((

-- ==== Sys2Proof/Laws/CanonDevice.lean ====
section
/-! SUPPORT. Every operation keeps the canonical form of the stores (`State.Canon`): power, Newt, cores, HBM and the control network. -/

namespace Sys2Proof.Machine

open Reg

/-! ### Power -/

theorem State.voltReq_canon {s : State} {t : Nat} (hs : s.Canon) : State.Canon (s.voltReq t) := by
  unfold State.voltReq
  with_reducible repeat' first | assumption | apply State.wf_canon

theorem State.plAsk_canon {s : State} {who : Who} {t : Nat} (hs : s.Canon) : State.Canon (s.plAsk who t) := by
  unfold State.plAsk
  with_reducible repeat' first
    | assumption | intro _ | apply State.wf_canon | apply State.deny_canon | apply State.okay_canon
    | apply State.wr_canon | apply State.addCause_canon | apply canon_foldl | apply canon_ite

theorem execPlChangeRequest_canon {who : Who} {target : BitVec 2} {s : State} (hs : s.Canon) : Res.Canon
    (execPlChangeRequest who target s) := by
  unfold execPlChangeRequest
  with_reducible repeat' first
    | assumption | intro _ | apply State.access_canon | apply State.plAsk_canon | apply canon_next

theorem execPlChangeFrozen_canon {s : State} (hs : s.Canon) : Res.Canon (execPlChangeFrozen s) := by
  unfold execPlChangeFrozen
  with_reducible repeat' first
    | assumption | intro _ | apply State.live_canon | apply State.wr_canon | apply State.raise_canon
    | apply State.voltReq_canon | apply canon_next | apply canon_ite

theorem State.plEnd_canon {s : State} {result : Nat} (hs : s.Canon) : State.Canon (s.plEnd result) := by
  unfold State.plEnd
  with_reducible repeat' first
    | assumption | intro _ | apply State.wr_canon | apply State.wf_canon | apply State.each_canon
    | apply State.dropCause_canon | apply State.capacityFell_canon | apply State.warm_canon | apply canon_ite

theorem State.voltAck_canon {s : State} (hs : s.Canon) : State.Canon (s.voltAck) := by
  unfold State.voltAck
  with_reducible repeat' first | assumption | apply State.wf_canon | apply State.wr_canon | apply canon_ite

theorem execVoltDone_canon {who : Who} {s : State} (hs : s.Canon) : Res.Canon (execVoltDone who s) := by
  unfold execVoltDone
  with_reducible repeat' first
    | assumption | intro _ | apply State.access_canon | apply State.okay_canon | apply State.voltAck_canon
    | apply State.deny_canon | apply canon_next | apply canon_ite

theorem execVoltageTimeout_canon {s : State} (hs : s.Canon) : Res.Canon (execVoltageTimeout s) := by
  unfold execVoltageTimeout
  with_reducible repeat' first
    | assumption | intro _ | apply State.live_canon | apply State.plEnd_canon | apply State.wf_canon
    | apply canon_next | apply canon_ite

theorem execPllRelock_canon {s : State} (hs : s.Canon) : Res.Canon (execPllRelock s) := by
  unfold execPllRelock
  with_reducible repeat' first
    | assumption | intro _ | apply State.live_canon | apply State.plEnd_canon | apply State.wf_canon
    | apply State.voltReq_canon | apply canon_next | apply canon_ite

theorem execRefclkLost_canon {s : State} (hs : s.Canon) : Res.Canon (execRefclkLost s) := by
  unfold execRefclkLost
  with_reducible repeat' first
    | assumption | intro _ | apply State.aon_canon | apply State.wf_canon | apply State.wr_canon | apply canon_next

theorem State.domOff_canon {s : State} {die dom : Nat} (hs : s.Canon) : State.Canon (s.domOff die dom) := by
  unfold State.domOff
  with_reducible repeat' first
    | assumption | intro _ | apply State.snoop_canon | apply State.drop_canon | apply State.wr_canon
    | apply canon_foldl | apply canon_ite

theorem State.domAsk_canon {s : State} {v die dom : Nat} (hs : s.Canon) : State.Canon (s.domAsk v die dom) := by
  unfold State.domAsk
  with_reducible repeat' first
    | assumption | apply State.wr_canon | apply State.wf_canon | apply State.domOff_canon | apply canon_ite

theorem State.domWrite_canon {s : State} {v : Nat} (hs : s.Canon) : State.Canon (s.domWrite v) := by
  unfold State.domWrite
  with_reducible repeat' first | assumption | intro _ | apply State.each_canon | apply State.domAsk_canon

theorem execDomainCtrlWrite_canon {who : Who} {val : Word} {s : State} (hs : s.Canon) : Res.Canon
    (execDomainCtrlWrite who val s) := by
  unfold execDomainCtrlWrite
  with_reducible repeat' first
    | assumption | intro _ | apply State.access_canon | apply State.okay_canon | apply State.domWrite_canon
    | apply State.deny_canon | apply canon_next | apply canon_ite

theorem execDomainPowerUp_canon {die : Fin 8} {dom : Fin 3} {s : State} (hs : s.Canon) : Res.Canon
    (execDomainPowerUp die dom s) := by
  unfold execDomainPowerUp
  with_reducible repeat' first
    | assumption | intro _ | apply State.live_canon | apply State.domUp_canon | apply canon_next | apply canon_ite

theorem State.sleepBegin_canon {s : State} {slumber : Bool} (hs : s.Canon) : State.Canon (s.sleepBegin slumber) :=
    by
  unfold State.sleepBegin
  with_reducible repeat' first
    | apply State.drop_canon | apply canon_ite
    | assumption | apply State.wf_canon | apply State.wr_canon

theorem State.pwrFields_canon {s : State} {v : Nat} (hs : s.Canon) : State.Canon (s.pwrFields v) := by
  unfold State.pwrFields
  with_reducible repeat' first | assumption | apply State.wf_canon

theorem State.sleepAsk_canon {s : State} {slumber : Bool} {v : Nat} (hs : s.Canon) : State.Canon
    (s.sleepAsk slumber v) := by
  unfold State.sleepAsk
  with_reducible repeat' first
    | assumption | apply State.pwrFields_canon | apply State.wf_canon | apply State.sleepBegin_canon
    | apply canon_ite

theorem State.denySleep_canon {s : State} (hs : s.Canon) : State.Canon (s.denySleep) := by
  unfold State.denySleep
  with_reducible repeat' first | assumption | apply State.deny_canon | apply State.wf_canon

theorem execPark_canon {who : Who} {val : Word} {s : State} (hs : s.Canon) : Res.Canon (execPark who val s) := by
  unfold execPark
  with_reducible repeat' first
    | assumption | intro _ | apply State.access_canon | apply State.okay_canon | apply State.sleepAsk_canon
    | apply State.denySleep_canon | apply canon_next | apply canon_ite

theorem execSlumber_canon {who : Who} {val : Word} {s : State} (hs : s.Canon) : Res.Canon (execSlumber who val s) :=
    by
  unfold execSlumber
  with_reducible repeat' first
    | assumption | intro _ | apply State.access_canon | apply State.okay_canon | apply State.sleepAsk_canon
    | apply State.denySleep_canon | apply canon_next | apply canon_ite

theorem execCancel_canon {who : Who} {s : State} (hs : s.Canon) : Res.Canon (execCancel who s) := by
  unfold execCancel
  with_reducible repeat' first
    | assumption | intro _ | apply State.accessAs_canon | apply State.okay_canon
    | apply State.deny_canon | apply canon_next | apply canon_ite

theorem State.dropEntry_canon {s : State} (hs : s.Canon) : State.Canon (s.dropEntry) := by
  unfold State.dropEntry
  with_reducible repeat' first | assumption | apply State.wf_canon

theorem State.portsBack_canon {s : State} (hs : s.Canon) : State.Canon (s.portsBack) := by
  unfold State.portsBack
  with_reducible repeat' first
    | assumption | intro _ | apply State.drop_canon | apply State.each_canon | apply State.wakePort_canon
    | apply canon_ite

theorem State.undoEntry_canon {s : State} {result : Nat} (hs : s.Canon) : State.Canon (s.undoEntry result) := by
  unfold State.undoEntry
  repeat' first
    | with_reducible assumption | with_reducible apply State.portsBack_canon | with_reducible apply State.wr_canon
    | with_reducible apply State.wf_canon | with_reducible apply State.releaseHeld_canon
    | with_reducible apply State.dropEntry_canon | simp only [canon_update]

theorem State.abandon_canon {s : State} {point result : Nat} (hs : s.Canon) : State.Canon (s.abandon point result)
    := by
  unfold State.abandon
  with_reducible repeat' first | assumption | apply State.wr_canon | apply State.undoEntry_canon

theorem State.tamper_canon {s : State} {z1 : Nat} (hs : s.Canon) : State.Canon (s.tamper z1) := by
  unfold State.tamper
  extract_lets s1 src
  have h1 : s1.Canon := State.orf_canon hs
  have h2 : src.Canon := State.wr_canon (State.wipeVault_canon (State.wipeKeyRam_canon h1))
  exact canon_ite hs (canon_ite (canon_ite (State.wf_canon (State.wipeKeyRam_canon hs)) hs)
    (canon_ite ⟨h2.1, rfl⟩ (State.tamperFull_canon (canon_ite (State.undoEntry_canon h1) h1))))

theorem execTamperDetect_canon {source : Fin 4} {s : State} (hs : s.Canon) : Res.Canon (execTamperDetect source s)
    := by
  unfold execTamperDetect
  with_reducible repeat' first | assumption | apply State.tamper_canon | apply canon_next

theorem State.portTo_canon {s : State} {p st : Nat} (hs : s.Canon) : State.Canon (s.portTo p st) := by
  unfold State.portTo
  with_reducible repeat' first
    | assumption | apply State.wakePort_canon | apply State.enterPs_canon | apply State.wr_canon
    | apply State.sendSym_canon | apply canon_ite

theorem State.portsTo_canon {s : State} {st : Nat} (hs : s.Canon) : State.Canon (s.portsTo st) := by
  unfold State.portsTo
  with_reducible repeat' first | assumption | intro _ | apply State.each_canon | apply State.portTo_canon

theorem State.parkNow_canon {s : State} (hs : s.Canon) : State.Canon (s.parkNow) := by
  unfold State.parkNow
  with_reducible repeat' first
    | assumption | apply State.wr_canon | apply State.wf_canon | apply State.dropEntry_canon
    | apply State.latchPads_canon | apply State.portsTo_canon

theorem execDrainEnd_canon {s : State} (hs : s.Canon) : Res.Canon (execDrainEnd s) := by
  unfold execDrainEnd
  with_reducible repeat' first
    | assumption | intro _ | apply State.live_canon | apply State.abandon_canon | apply State.parkNow_canon
    | apply State.wf_canon | apply canon_next | apply canon_ite

theorem execDrainTimeout_canon {s : State} (hs : s.Canon) : Res.Canon (execDrainTimeout s) := by
  unfold execDrainTimeout
  with_reducible repeat' first
    | assumption | intro _ | apply State.live_canon | apply State.abandon_canon | apply canon_next | apply canon_ite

))

Show every line from the entries above in which "have" appears.

__Response for this exercise__.
  have h1 : s1.Canon := State.orf_canon hs
  have h2 : src.Canon := State.wr_canon (State.wipeVault_canon (State.wipeKeyRam_canon h1))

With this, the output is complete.